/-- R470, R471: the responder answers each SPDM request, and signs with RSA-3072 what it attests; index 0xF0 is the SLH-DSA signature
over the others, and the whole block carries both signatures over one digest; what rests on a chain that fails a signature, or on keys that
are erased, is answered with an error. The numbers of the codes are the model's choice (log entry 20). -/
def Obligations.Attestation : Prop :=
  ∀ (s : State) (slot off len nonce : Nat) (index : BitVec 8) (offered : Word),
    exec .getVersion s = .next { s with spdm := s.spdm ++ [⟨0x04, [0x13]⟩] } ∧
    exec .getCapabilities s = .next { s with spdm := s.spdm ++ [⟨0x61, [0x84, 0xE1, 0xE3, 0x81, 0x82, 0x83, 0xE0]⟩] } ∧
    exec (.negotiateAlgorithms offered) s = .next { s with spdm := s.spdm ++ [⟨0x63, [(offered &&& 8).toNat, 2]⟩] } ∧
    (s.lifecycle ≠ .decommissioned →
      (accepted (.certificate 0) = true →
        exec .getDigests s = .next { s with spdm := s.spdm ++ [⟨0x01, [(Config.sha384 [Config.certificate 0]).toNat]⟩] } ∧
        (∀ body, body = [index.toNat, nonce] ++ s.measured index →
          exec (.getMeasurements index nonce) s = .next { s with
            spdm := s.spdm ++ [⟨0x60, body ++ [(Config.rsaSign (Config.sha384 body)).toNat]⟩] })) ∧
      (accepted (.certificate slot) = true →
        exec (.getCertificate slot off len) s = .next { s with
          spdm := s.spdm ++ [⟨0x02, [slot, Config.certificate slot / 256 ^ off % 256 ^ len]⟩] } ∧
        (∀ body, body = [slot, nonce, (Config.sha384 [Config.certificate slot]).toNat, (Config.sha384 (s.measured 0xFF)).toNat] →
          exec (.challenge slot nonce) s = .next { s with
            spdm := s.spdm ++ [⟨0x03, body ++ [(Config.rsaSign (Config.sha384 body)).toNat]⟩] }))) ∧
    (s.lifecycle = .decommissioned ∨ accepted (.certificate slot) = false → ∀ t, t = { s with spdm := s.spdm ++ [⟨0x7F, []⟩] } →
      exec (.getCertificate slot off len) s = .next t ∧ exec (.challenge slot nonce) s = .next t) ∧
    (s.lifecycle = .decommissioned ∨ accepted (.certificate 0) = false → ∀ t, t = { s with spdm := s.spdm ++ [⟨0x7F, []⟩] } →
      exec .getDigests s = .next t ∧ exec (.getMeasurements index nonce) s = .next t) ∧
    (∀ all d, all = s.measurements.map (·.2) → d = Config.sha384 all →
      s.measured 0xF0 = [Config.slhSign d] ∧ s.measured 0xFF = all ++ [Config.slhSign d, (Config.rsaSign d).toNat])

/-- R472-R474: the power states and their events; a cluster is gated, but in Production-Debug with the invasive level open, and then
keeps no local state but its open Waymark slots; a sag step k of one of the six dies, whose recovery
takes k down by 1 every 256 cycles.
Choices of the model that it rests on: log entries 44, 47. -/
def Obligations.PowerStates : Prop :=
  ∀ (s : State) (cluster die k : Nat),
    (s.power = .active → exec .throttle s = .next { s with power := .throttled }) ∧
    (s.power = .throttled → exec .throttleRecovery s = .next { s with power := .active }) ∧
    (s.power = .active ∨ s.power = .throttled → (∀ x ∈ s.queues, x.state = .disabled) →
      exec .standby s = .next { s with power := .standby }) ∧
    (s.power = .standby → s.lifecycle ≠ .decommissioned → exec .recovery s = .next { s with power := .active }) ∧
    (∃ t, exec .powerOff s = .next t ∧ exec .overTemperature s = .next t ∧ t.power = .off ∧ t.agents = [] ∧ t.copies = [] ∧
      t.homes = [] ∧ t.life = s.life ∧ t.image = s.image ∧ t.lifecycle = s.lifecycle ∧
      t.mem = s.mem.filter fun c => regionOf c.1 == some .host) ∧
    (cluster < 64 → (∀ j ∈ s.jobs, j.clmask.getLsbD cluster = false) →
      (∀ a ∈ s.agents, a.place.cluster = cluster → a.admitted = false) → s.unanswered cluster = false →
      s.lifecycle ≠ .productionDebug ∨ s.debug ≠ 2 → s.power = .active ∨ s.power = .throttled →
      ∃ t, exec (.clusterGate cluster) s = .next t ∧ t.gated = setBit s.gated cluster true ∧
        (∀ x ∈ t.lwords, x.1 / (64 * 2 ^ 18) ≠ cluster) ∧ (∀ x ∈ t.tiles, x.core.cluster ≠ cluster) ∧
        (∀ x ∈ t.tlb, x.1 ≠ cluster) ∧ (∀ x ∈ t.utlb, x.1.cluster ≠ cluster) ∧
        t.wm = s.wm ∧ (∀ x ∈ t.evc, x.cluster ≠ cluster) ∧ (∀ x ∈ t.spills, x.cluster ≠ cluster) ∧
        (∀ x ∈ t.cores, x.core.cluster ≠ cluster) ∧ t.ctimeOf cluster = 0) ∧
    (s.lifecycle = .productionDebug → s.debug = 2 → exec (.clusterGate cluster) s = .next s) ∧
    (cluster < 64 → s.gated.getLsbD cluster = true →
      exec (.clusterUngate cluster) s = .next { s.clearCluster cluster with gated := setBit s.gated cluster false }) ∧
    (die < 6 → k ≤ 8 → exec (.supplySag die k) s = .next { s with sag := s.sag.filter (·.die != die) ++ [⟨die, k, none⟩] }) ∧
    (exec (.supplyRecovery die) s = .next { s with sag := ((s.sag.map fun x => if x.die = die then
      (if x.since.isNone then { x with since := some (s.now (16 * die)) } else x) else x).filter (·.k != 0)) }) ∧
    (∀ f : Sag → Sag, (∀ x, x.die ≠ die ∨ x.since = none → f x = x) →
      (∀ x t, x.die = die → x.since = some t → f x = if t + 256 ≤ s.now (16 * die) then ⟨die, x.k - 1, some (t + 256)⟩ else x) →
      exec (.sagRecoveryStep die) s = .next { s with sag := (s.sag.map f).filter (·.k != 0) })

* * *

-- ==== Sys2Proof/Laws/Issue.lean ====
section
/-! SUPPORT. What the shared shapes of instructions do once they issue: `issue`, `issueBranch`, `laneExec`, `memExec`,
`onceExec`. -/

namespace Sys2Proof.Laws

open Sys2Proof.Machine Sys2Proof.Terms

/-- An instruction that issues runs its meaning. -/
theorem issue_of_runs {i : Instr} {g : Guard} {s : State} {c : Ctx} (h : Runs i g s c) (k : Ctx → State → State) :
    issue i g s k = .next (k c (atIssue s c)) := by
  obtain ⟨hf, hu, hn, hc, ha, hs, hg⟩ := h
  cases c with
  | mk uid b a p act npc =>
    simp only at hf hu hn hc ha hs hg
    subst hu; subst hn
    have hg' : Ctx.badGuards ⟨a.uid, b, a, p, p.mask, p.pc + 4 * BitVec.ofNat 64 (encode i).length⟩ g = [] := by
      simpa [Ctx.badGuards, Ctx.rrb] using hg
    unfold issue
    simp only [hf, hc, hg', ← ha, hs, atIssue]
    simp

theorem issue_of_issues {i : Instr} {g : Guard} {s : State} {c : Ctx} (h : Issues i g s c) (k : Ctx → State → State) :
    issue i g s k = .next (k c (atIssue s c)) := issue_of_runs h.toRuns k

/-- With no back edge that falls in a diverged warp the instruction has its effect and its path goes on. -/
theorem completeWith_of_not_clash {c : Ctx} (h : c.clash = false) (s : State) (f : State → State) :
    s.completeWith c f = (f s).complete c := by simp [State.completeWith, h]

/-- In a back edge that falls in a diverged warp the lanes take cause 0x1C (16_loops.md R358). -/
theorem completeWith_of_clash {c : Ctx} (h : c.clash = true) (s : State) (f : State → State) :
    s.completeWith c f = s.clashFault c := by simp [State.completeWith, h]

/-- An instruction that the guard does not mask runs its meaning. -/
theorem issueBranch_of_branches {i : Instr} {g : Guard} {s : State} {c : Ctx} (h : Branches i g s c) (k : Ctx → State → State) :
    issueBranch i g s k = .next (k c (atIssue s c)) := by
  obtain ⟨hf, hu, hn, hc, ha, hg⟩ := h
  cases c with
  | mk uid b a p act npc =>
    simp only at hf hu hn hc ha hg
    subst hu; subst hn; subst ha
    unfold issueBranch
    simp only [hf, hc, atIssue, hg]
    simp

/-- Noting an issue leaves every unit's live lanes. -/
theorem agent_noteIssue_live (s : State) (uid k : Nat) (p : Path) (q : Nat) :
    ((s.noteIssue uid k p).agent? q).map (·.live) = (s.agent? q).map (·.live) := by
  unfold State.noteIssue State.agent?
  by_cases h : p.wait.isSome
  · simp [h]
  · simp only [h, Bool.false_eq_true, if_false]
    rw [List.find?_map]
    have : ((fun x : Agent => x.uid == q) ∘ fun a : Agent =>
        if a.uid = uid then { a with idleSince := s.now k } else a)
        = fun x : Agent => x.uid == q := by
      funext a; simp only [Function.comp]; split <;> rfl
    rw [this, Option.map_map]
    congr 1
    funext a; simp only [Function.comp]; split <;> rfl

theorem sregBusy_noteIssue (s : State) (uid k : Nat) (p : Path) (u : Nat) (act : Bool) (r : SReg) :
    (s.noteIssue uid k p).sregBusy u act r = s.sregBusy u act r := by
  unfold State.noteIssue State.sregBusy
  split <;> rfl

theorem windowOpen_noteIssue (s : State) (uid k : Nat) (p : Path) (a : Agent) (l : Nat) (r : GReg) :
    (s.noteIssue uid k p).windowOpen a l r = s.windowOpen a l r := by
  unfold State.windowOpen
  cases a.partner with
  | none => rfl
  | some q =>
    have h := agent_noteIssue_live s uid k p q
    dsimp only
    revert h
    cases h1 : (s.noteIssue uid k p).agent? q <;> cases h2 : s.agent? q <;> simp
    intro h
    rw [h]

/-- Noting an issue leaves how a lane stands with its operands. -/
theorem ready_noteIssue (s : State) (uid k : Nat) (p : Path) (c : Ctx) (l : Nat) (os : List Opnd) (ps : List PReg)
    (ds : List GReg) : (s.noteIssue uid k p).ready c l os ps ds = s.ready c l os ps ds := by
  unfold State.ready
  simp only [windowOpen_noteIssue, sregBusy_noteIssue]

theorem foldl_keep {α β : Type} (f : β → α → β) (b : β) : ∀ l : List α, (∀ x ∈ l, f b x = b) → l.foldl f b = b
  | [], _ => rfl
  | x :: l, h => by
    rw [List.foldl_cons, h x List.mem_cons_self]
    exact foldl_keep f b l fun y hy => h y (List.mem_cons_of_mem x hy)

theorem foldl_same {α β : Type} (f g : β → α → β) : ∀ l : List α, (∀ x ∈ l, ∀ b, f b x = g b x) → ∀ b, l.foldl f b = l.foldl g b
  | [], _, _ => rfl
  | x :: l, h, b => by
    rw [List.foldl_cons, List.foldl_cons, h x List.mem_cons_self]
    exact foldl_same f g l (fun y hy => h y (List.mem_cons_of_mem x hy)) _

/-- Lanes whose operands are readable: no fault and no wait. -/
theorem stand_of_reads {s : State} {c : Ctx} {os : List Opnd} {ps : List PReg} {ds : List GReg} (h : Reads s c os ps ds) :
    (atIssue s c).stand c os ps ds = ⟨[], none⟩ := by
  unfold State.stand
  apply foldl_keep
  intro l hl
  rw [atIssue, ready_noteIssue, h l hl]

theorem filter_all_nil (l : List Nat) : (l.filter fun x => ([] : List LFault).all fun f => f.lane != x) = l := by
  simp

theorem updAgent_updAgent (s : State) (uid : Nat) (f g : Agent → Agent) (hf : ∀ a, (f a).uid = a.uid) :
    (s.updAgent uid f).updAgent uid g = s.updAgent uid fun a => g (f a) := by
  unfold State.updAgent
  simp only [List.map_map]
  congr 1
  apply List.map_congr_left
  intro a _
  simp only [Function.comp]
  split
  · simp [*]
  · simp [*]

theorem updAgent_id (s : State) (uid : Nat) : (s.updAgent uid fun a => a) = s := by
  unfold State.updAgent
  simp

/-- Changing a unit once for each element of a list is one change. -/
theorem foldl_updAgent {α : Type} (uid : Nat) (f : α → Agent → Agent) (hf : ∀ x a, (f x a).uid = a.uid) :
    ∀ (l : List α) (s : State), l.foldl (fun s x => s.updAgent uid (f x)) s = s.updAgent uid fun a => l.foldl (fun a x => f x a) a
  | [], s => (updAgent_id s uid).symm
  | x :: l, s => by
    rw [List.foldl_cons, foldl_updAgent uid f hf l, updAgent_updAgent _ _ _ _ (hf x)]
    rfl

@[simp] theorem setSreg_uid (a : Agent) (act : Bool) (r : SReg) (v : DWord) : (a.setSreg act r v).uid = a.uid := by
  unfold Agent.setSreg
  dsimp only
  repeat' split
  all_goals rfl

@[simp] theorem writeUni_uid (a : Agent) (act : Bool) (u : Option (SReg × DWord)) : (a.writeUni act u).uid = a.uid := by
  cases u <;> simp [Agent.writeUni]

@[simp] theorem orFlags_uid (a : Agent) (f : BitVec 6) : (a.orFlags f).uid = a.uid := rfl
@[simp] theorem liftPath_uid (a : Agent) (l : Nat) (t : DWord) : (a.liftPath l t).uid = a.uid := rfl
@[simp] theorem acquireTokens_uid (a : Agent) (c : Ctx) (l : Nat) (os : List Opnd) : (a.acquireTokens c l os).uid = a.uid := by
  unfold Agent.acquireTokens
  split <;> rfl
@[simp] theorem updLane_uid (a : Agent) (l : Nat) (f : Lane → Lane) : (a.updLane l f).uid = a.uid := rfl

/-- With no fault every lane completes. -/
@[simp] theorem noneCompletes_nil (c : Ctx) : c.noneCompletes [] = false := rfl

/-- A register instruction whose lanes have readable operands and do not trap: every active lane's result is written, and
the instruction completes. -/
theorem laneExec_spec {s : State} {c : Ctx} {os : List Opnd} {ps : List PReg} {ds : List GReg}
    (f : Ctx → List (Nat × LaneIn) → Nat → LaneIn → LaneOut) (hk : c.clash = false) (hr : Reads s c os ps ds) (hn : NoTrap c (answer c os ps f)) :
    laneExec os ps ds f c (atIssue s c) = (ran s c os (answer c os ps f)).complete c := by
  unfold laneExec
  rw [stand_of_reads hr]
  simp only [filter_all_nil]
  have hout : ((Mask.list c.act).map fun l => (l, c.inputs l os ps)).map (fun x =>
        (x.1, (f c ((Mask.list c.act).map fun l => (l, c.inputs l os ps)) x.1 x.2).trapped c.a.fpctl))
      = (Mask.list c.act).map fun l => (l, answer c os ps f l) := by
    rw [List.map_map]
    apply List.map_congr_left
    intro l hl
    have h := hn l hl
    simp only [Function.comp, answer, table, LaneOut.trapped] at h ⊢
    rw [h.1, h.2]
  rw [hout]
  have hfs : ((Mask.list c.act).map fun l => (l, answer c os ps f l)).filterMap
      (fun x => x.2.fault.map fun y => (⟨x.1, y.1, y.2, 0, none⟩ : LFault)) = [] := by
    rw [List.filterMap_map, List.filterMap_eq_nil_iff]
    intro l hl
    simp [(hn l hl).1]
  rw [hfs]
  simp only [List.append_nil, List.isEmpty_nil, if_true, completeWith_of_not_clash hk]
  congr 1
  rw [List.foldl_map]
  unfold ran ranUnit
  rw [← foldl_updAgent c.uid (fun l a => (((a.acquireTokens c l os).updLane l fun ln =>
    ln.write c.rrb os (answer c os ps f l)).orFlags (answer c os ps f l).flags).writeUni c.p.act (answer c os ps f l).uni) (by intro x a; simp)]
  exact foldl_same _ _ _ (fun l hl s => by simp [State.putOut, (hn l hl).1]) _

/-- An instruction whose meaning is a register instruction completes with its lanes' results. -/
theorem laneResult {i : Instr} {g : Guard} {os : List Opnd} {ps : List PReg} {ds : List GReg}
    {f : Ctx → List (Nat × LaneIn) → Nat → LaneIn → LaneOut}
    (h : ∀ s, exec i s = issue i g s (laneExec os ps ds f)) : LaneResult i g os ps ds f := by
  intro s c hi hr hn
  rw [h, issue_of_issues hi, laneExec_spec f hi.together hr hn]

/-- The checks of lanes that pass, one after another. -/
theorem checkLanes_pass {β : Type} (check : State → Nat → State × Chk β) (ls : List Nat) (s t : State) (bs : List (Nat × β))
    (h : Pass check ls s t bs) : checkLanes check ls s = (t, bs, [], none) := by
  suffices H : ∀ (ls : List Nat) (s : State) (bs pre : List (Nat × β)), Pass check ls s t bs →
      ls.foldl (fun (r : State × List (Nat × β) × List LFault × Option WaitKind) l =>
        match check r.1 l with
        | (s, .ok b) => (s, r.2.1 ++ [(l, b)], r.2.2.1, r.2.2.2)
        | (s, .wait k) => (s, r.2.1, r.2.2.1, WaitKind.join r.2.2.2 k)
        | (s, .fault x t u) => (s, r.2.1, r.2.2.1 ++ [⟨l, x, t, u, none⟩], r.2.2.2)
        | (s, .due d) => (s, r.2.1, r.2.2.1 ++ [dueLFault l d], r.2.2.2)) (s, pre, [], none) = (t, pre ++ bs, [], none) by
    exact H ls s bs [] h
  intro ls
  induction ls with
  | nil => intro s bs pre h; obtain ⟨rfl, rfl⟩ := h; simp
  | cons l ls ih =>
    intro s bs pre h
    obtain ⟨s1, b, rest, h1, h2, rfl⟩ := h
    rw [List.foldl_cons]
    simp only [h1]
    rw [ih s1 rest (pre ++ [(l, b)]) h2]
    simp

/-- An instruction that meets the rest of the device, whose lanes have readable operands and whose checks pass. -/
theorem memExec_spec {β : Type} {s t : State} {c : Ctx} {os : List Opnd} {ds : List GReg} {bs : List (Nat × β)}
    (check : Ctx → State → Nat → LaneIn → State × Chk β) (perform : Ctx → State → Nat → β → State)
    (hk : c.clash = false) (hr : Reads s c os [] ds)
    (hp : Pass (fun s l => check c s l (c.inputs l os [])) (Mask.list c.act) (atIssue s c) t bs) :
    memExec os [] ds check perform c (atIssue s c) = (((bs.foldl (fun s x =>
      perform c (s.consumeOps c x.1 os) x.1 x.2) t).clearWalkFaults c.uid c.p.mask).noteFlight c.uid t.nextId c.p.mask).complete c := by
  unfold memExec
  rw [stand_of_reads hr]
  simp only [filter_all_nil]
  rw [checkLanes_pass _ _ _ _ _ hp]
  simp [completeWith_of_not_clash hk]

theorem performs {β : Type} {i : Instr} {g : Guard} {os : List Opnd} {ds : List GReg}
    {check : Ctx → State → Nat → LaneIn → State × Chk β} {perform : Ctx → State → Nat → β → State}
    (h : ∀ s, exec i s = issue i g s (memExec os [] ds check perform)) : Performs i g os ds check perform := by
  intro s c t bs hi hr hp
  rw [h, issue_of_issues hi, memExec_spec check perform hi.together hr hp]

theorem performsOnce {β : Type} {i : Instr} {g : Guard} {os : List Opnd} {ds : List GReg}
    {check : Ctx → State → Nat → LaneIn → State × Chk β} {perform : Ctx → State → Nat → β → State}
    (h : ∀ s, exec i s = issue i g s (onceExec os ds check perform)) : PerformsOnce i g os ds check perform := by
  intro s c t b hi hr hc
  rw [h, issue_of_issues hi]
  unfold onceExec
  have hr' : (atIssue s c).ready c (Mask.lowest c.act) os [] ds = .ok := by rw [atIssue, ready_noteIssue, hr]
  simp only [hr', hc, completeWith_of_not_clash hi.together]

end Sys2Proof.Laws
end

* * *

Using the material above, transcribe exactly the lines from the line with "unfold State.ready" to the line with "l, h, b => by"; both count, and nothing else goes in.

## RESULT OF THIS EXERCISE
  unfold State.ready
  simp only [windowOpen_noteIssue, sregBusy_noteIssue]

theorem foldl_keep {α β : Type} (f : β → α → β) (b : β) : ∀ l : List α, (∀ x ∈ l, f b x = b) → l.foldl f b = b
  | [], _ => rfl
  | x :: l, h => by
    rw [List.foldl_cons, h x List.mem_cons_self]
    exact foldl_keep f b l fun y hy => h y (List.mem_cons_of_mem x hy)

theorem foldl_same {α β : Type} (f g : β → α → β) : ∀ l : List α, (∀ x ∈ l, ∀ b, f b x = g b x) → ∀ b, l.foldl f b = l.foldl g b
  | [], _, _ => rfl
  | x :: l, h, b => by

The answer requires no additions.